<<<<

-- ==== Sys2Proof/Machine/Sump.lean ====
section
/-!
DEFINITION. The Sump controller (spec/06_sump_deep_store.md R180 to R198): the region map, extents, spill contexts, the
tails that copies join, batches out and back.
-/

namespace Sys2Proof.Machine

/-! ## Regions and extents (R180 to R182, R185) -/

def Dev.partBase (d : Dev) (k r : Nat) : Nat := d.cm F.SMP_REGION_BASE [k, r]
def Dev.partSize (d : Dev) (k r : Nat) : Nat := d.cm F.SMP_REGION_SIZE [k, r]

/-- The committed map is in conflict (R181): two parts of a port overlap, or a part ends above 512. -/
def Dev.mapConflict (d : Dev) : Bool :=
  (List.range 4).any (fun k => (List.range 3).any (fun r =>
    let b := d.partBase k r
    let s := d.partSize k r
    s != 0 && (512 < b + s || (List.range 3).any (fun t =>
      t != r && d.partSize k t != 0 && b < d.partBase k t + d.partSize k t && d.partBase k t < b + s))))

/-- CXL.mem of port k is ready. -/
def Dev.memReady (d : Dev) (k : Nat) : Bool := d.on F.CXL_STAT_MEM_READY [k]

/-- Part (k, r) can be used (R181): present, its port ready, within the capacity. In a conflict the parts of TABLE_IMAGE and
ARCHIVE act as absent; those of SPILL stay, for VOQs already spilled keep joining (R195). -/
def Dev.partUsable (d : Dev) (k r : Nat) : Bool :=
  d.partSize k r != 0 && d.memReady k && d.partBase k r + d.partSize k r ≤ d.rd F.CXL_STAT_CAP [k] && (r == 0 || !d.mapConflict)

/-- Extents that the SPILL part of port k holds, and those of the ports below it (R185). -/
def Dev.partExtents (d : Dev) (k : Nat) : Nat := d.partSize k 0 * 512 / 3
def Dev.firstExtent (d : Dev) (k : Nat) : Nat := sumBy (List.range k) d.partExtents

/-- The port of extent e. -/
def Dev.extentPort (d : Dev) (e : Nat) : Nat :=
  ((List.range 4).find? (fun k => e < d.firstExtent k + d.partExtents k)).getD 3

/-- Extents that contexts own. -/
def Dev.ownedExtents (d : Dev) : List Nat := (d.sump.ctxs.map (fun c => c.chain.map (fun x => x.2))).flatten

/-- SMP_EXT_TOTAL and SMP_EXT_FREE. -/
def Dev.extTotal (d : Dev) : Nat := sumBy (List.range 4) (fun k => if d.partUsable k 0 then d.partExtents k else 0)
def Dev.extFree (d : Dev) : Nat :=
  d.extTotal - (d.ownedExtents.filter (fun e => d.partUsable (d.extentPort e) 0)).length

/-- The free extent of port k that a batch takes: R189 names the port alone, and the model takes the lowest-numbered (DESIGN CHOICE,
log 281). -/
def Dev.freeExtent (d : Dev) (k : Nat) : Option Nat :=
  if d.partUsable k 0 then
    ((List.range (d.partExtents k)).map (fun i => d.firstExtent k + i)).find? (fun e => !d.ownedExtents.contains e)
  else none

/-- The next free extent, in rotation over the ports (R189), and the port after the one that gave it. The rotation starts at port 0
after reset (DESIGN CHOICE, log 324). -/
def Dev.nextExtent (d : Dev) : Option (Nat × Nat) :=
  ((List.range 4).map (fun i => (d.sump.nextPort + i) % 4)).findSome? (fun k =>
    (d.freeExtent k).map (fun e => (e, (k + 1) % 4)))

/-! ## Contexts -/

def Dev.ctx (d : Dev) (n : Nat) : Option Ctx := d.sump.ctxs.find? (fun c => c.num == n)
def Dev.ctxOfVoq (d : Dev) (v : Nat) : Option Ctx := d.sump.ctxs.find? (fun c => c.voq == v)

/-- QRY_VOQ_DATA1.SPILLED. -/
def Dev.spilled (d : Dev) (v : Nat) : Bool := (d.ctxOfVoq v).isSome

def Dev.setCtx (d : Dev) (x : Ctx) : Dev :=
  { d with sump := { d.sump with ctxs := d.sump.ctxs.map (fun c => if c.num = x.num then x else c) } }

def Batch.cells (b : Batch) : Nat := sumBy b.segs (fun s => s.cells)

/-- The cells of a batch whose frames have not been lost. -/
def Batch.liveCells (b : Batch) : Nat := sumBy b.segs (fun s => if s.lost then 0 else s.cells)

/-- Bytes that a write or read of a batch moves (R186): cells, header, records of the frames that start in it. -/
def Batch.bytes (b : Batch) : Nat := b.cells * 256 + 128 + 96 * (b.segs.filter (fun s => s.first)).length

/-- Staging in use: batches held in the Quarry, 64 cells for each read in flight, and cells that came back and whose
frames have not left (R188, R191, R192). -/
def Dev.stageUsed (d : Dev) : Nat :=
  sumBy d.sump.ctxs (fun c => sumBy c.batches (fun b => match b.at_ with
    | .reading => 64
    | .written => 0
    | _ => b.liveCells)) +
  sumBy d.dp.copies (fun c => if c.released then 0 else c.linked)

/-- Batch group of a sequence number. -/
def groupOf (seq : Nat) : Nat := seq / 64

/-- A chain with an extent for one more group: its groups stay in ascending order (R185). -/
def chainIn (chain : List (Nat × Nat)) (g e : Nat) : List (Nat × Nat) :=
  chain.filter (fun x => x.1 < g) ++ (g, e) :: chain.filter (fun x => g ≤ x.1)

/-- The context's chain gets an extent for the group, when it has none (R185); the Bool says that one was found. -/
def Dev.takeExtent (d : Dev) (x : Ctx) (g : Nat) : Dev × Ctx × Bool :=
  if x.chain.any (fun e => e.1 == g) then (d, x, true)
  else match d.nextExtent with
    | some (e, k) => ({ d with sump := { d.sump with nextPort := k } }, { x with chain := chainIn x.chain g e }, true)
    | none => (d, x, false)

/-- Extents of the chain that hold no batch leave it (R192). -/
def Ctx.trim (x : Ctx) : Ctx :=
  { x with chain := x.chain.filter (fun e => x.batches.any (fun b => groupOf b.seq == e.1)) }

/-! ## Joining a tail (R187 to R189) -/

/-- The controller takes new spills: EN, no conflict (R181, R195). -/
def Dev.smpOn (d : Dev) : Bool := d.on F.SMP_CFG_EN [] && !d.mapConflict

/-- VOQ v is spill-eligible (R187). -/
def Dev.spillEligible (d : Dev) (v : Nat) : Bool :=
  let q := voqQueue v
  d.smpOn && q < 8 && d.onC F.SMP_CLS_THR_EN [q] && (List.range 4).any (fun k => d.partUsable k 0)

/-- ST of queue class q (R187). -/
def Dev.spillThreshold (d : Dev) (q : Nat) : Nat :=
  max (d.cm F.SMP_CLS_THR_FLOOR [q]) (scaled d.poolS d.poolU (d.cm F.SMP_CLS_THR_SALPHA [q]))

/-- The Sump takes this copy of k cells: its VOQ is spilled, or crosses its threshold with it. -/
def Dev.spillTakes (d : Dev) (v k : Nat) : Bool :=
  d.spilled v || (d.spillEligible v && d.spillThreshold (voqQueue v) < d.voqDepth v + k)

/-- The cells that the open batch can still take. -/
def Ctx.openRoom (x : Ctx) : Nat :=
  match x.batches.getLast? with
  | some b => if b.at_ = .open_ then 64 - b.cells else 0
  | none => 0

/-- A copy of k cells needs a new batch, whose group has no extent yet. -/
def Ctx.needsExtent (x : Ctx) (k : Nat) : Bool :=
  x.openRoom < k && !x.chain.any (fun e => e.1 == groupOf x.nextSeq)

/-- The sub-reason with which a copy of k cells is refused (R188); none when it is taken. `x` is the VOQ's context, or a
blank one for a new spill. -/
def Dev.spillRefusal (d : Dev) (v k : Nat) (x : Ctx) (isNew : Bool) : Option Nat :=
  let quota := d.cm F.SMP_CLS_LIM_QUOTA [voqQueue v]
  if x.needsExtent k && quota != 0 && quota ≤ x.chain.length then some 0
  else if d.cm F.QRY_STAGE_CELLS [] - d.cm F.SMP_RB_RSV_CELLS [] < d.stageUsed + k then some 1
  else if x.needsExtent k && d.nextExtent.isNone then some 2
  else if isNew && 65536 ≤ d.sump.ctxs.length then some 3
  else none

/-- A batch closes: it waits in the one write queue (R189). -/
def Dev.closeBatch (d : Dev) (n seq : Nat) : Dev :=
  match d.ctx n with
  | none => d
  | some x =>
    let d := d.setCtx { x with batches := x.batches.map (fun b => if b.seq = seq then { b with at_ := .waiting } else b) }
    { d with sump := { d.sump with queue := d.sump.queue ++ [(n, seq)] } }

/-- `k` cells of copy `u` go into the context's open batch, and from a full one into the next. -/
def Dev.appendCells (d : Dev) (n u k : Nat) (first : Bool) : Nat → Dev
  | 0 => d
  | fuel + 1 =>
    match d.ctx n with
    | none => d
    | some x =>
      if k = 0 then d
      else if x.openRoom = 0 then
        let (d, x, _) := d.takeExtent x (groupOf x.nextSeq)
        let b : Batch := { seq := x.nextSeq, slot := x.nextSeq % 64 }
        (d.setCtx { x with batches := x.batches ++ [b], nextSeq := x.nextSeq + 1 }).appendCells n u k first fuel
      else
        let m := min k x.openRoom
        let seq := x.nextSeq - 1
        let full := m == x.openRoom
        let d := d.setCtx { x with batches := x.batches.map (fun b =>
          if b.seq = seq then { b with segs := b.segs ++ [{ copy := u, cells := m, first := first }] } else b) }
        let d := if full then d.closeBatch n seq else d
        d.appendCells n u (k - m) false fuel

/-- A free context number: a free value says where the search begins (R187; log 2). -/
def Dev.freeCtx (d : Dev) : Dev × Nat :=
  let (v, d) := d.free
  (d, (((List.range 65536).map (fun i => (v.toNat + i) % 65536)).find? (fun n => (d.ctx n).isNone)).getD 0)

/-- Copy `u` of k cells joins the tail of its VOQ, or is refused with a sub-reason, which is counted (R188). -/
def Dev.spillCopy (d : Dev) (u v k : Nat) : Dev × Bool :=
  let o := d.ctxOfVoq v
  match d.spillRefusal v k (o.getD ({} : Ctx)) o.isNone with
  | some r => ((d.inc F.SMP_REFUSE_COUNT [r]).pmc 107 0x53 1, false)
  | none =>
    let (d, n) := match o with
      | some x => (d, x.num)
      | none =>
        let (d, n) := d.freeCtx
        ({ d with sump := { d.sump with ctxs := d.sump.ctxs ++ [({ num := n, voq := v } : Ctx)] } }, n)
    ((d.modCopy u (fun c => { c with loc := .sump, charge := .staging })).appendCells n u k true 4, true)

/-! ## Buckets (R196, R197) -/

/-- Poison in lines that a CXL.mem read of port k returned, for whatever reader (R178, R317). -/
def Dev.cxlPoison (d : Dev) (k lines : Nat) : Dev :=
  if lines = 0 then d else ((d.wr F.CXL_ERR_POISON [k] 1).addTo F.CXL_POISON_CNT_COUNT [k] lines).pmc (108 + k) 0x5B lines

/-- Both buckets, full at reset (DESIGN CHOICE, log 324), filled for the time since they were last looked at: 96 KiB at most, in thousandths of a byte; a rate of r
Gbit/s is 125 r thousandths of a byte in a nanosecond. -/
def Dev.fillBuckets (d : Dev) : Dev :=
  let t := d.rst.mono - d.sump.at_
  let f := fun b r => min 98304000 (b + t * r * 125)
  { d with sump := { d.sump with
      at_ := d.rst.mono
      wrBucket := f d.sump.wrBucket (d.rd F.SMP_BW_STAT_WR_CAP [])
      rdBucket := f d.sump.rdBucket (d.rd F.SMP_BW_STAT_RB_RATE []) } }

/-- The rates in force: the write cap of the level in force, the floor or the allowance in force for read-back (R196, R197). -/
def Dev.smpRates (d : Dev) : Dev :=
  let w := min 3200 (d.rd F.SMP_LVL_WR_CAP [d.sump.levelNow])
  let r := max (min 3200 (d.rd F.SMP_CFG_RB_FLOOR [])) (min 3200 d.sump.allowNow)
  (d.wr F.SMP_BW_STAT_WR_CAP [] w).wr F.SMP_BW_STAT_RB_RATE [] r

/-- A batch boundary, which every look at the write queue or the readers is: the level and the allowance last published come into
force (R44). -/
def Dev.batchBoundary (d : Dev) : Dev :=
  ({ d with sump := { d.sump with levelNow := d.sump.level, allowNow := d.sump.allowance } }).smpRates

/-! ## Losing frames (R199) -/

/-- Copy `u` leaves a batch that has not been issued; the slot of one that has been keeps its cells, which are lost. -/
def Batch.unload (b : Batch) (u : Nat) : Batch :=
  if b.at_ = .open_ ∨ b.at_ = .waiting then { b with segs := b.segs.filter (fun s => s.copy != u) }
  else { b with segs := b.segs.map (fun s => if s.copy = u then { s with lost := true } else s) }

/-- Copy `u` leaves every batch of its context. -/
def Dev.unbatch (d : Dev) (u : Nat) : Dev :=
  { d with sump := { d.sump with ctxs := d.sump.ctxs.map (fun x =>
      { x with batches := x.batches.map (fun b => b.unload u) }) } }

/-! ## A length corrected (R171) -/

/-- The cells of copy `u` in the batches of a context from sequence `s` on. -/
def Ctx.cellsFrom (x : Ctx) (s u : Nat) : Nat :=
  sumBy x.batches (fun b => if s ≤ b.seq then sumBy b.segs (fun g => if g.copy = u then g.cells else 0) else 0)

/-- Segments with copy `u` cut to `k` cells in all, and the cells left over. -/
def cutSegs (u : Nat) : List Seg → Nat → List Seg × Nat
  | [], k => ([], k)
  | s :: t, k =>
    if s.copy = u then
      let m := min s.cells k
      let (t, r) := cutSegs u t (k - m)
      (if m = 0 then t else { s with cells := m } :: t, r)
    else
      let (t, r) := cutSegs u t k
      (s :: t, r)

/-- The same over batches. -/
def cutBatches (u : Nat) : List Batch → Nat → List Batch
  | [], _ => []
  | b :: t, k => { b with segs := (cutSegs u b.segs k).1 } :: cutBatches u t (cutSegs u b.segs k).2

/-- A copy that joined a tail at header time turns out to have `k` cells: the correction never refuses. -/
def Dev.refitSegs (d : Dev) (c : Copy) (k : Nat) : Dev :=
  match d.ctxOfVoq c.queue with
  | some x =>
    if c.charge ≠ .staging then d
    else if k ≤ x.cellsFrom 0 c.uid then d.setCtx { x with batches := cutBatches c.uid x.batches k }
    else d.appendCells x.num c.uid (k - x.cellsFrom 0 c.uid) false 5
  | none => d

/-- A frame with cells in the batch still arrives. -/
def Dev.batchArriving (d : Dev) (b : Batch) : Bool :=
  b.segs.any (fun s => match d.copy s.copy with
    | some c => (d.pkt c.pkt).any (fun p => !p.ended)
    | none => false)

/-- A frame lost in the Sump, counted under r: its charges are released as if it had left (R199). In the safe state stored frames are
not freed and the Sump keeps its contents (R408), so none is lost. -/
def Dev.loseCopy (d : Dev) (r u : Nat) : Dev :=
  if d.safe then d
  else match d.copy u with
  | none => d
  | some c =>
    let d := (d.inc F.SMP_DROP_COUNT [r]).finalRecord c 0x51 [4, BitVec.ofNat 8 r]
    (d.unbatch u).removeCopy u

/-! ## Linking back (R192, R194) -/

/-- One segment of a returned batch is linked: its cells stand in the Quarry again, and a frame whose last cell has been
linked is visible to the scheduler. -/
def Dev.linkSeg (d : Dev) (s : Seg) : Dev :=
  let d := d.modCopy s.copy (fun c =>
    let l := c.linked + s.cells
    { c with linked := l, loc := if c.cells ≤ l then .voq else c.loc })
  d

/-- A Cullet record of a copy about its batch (R314). -/
def Dev.batchRecord (d : Dev) (u cp n seq : Nat) (rest : List Byte) : Dev :=
  match d.copy u with
  | some c => d.cullet (d.traceOf c.pkt) cp (some 4) (some (voqPort c.queue)) (leBytes 2 n ++ [0, 0] ++ leBytes 4 seq ++ rest)
  | none => d

/-- The first batches of a context that have returned are linked in order and leave it. -/
def Dev.linkBatches (d : Dev) (n : Nat) : Nat → Dev
  | 0 => d
  | fuel + 1 =>
    match d.ctx n with
    | none => d
    | some x =>
      match x.batches with
      | [] => d
      | b :: t =>
        if b.at_ = .returned then
          let d := b.segs.foldl (fun d s => (d.linkSeg s).batchRecord s.copy 0x24 n b.seq []) d
          (d.setCtx ({ x with batches := t }).trim).linkBatches n fuel
        else d

/-- The Quarry part of the VOQ is empty. -/
def Dev.quarryEmpty (d : Dev) (v : Nat) : Bool := d.voqDepth v == 0

end Sys2Proof.Machine
end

>>>>

-- Try it --
The lines to retype, exactly and only, run from the first line of the material through the line with "def Dev.partSize (d".

-- Expected answer --
-- ==== Sys2Proof/Machine/Sump.lean ====
section
/-!
DEFINITION. The Sump controller (spec/06_sump_deep_store.md R180 to R198): the region map, extents, spill contexts, the
tails that copies join, batches out and back.
-/

namespace Sys2Proof.Machine

/-! ## Regions and extents (R180 to R182, R185) -/

def Dev.partBase (d : Dev) (k r : Nat) : Nat := d.cm F.SMP_REGION_BASE [k, r]
def Dev.partSize (d : Dev) (k r : Nat) : Nat := d.cm F.SMP_REGION_SIZE [k, r]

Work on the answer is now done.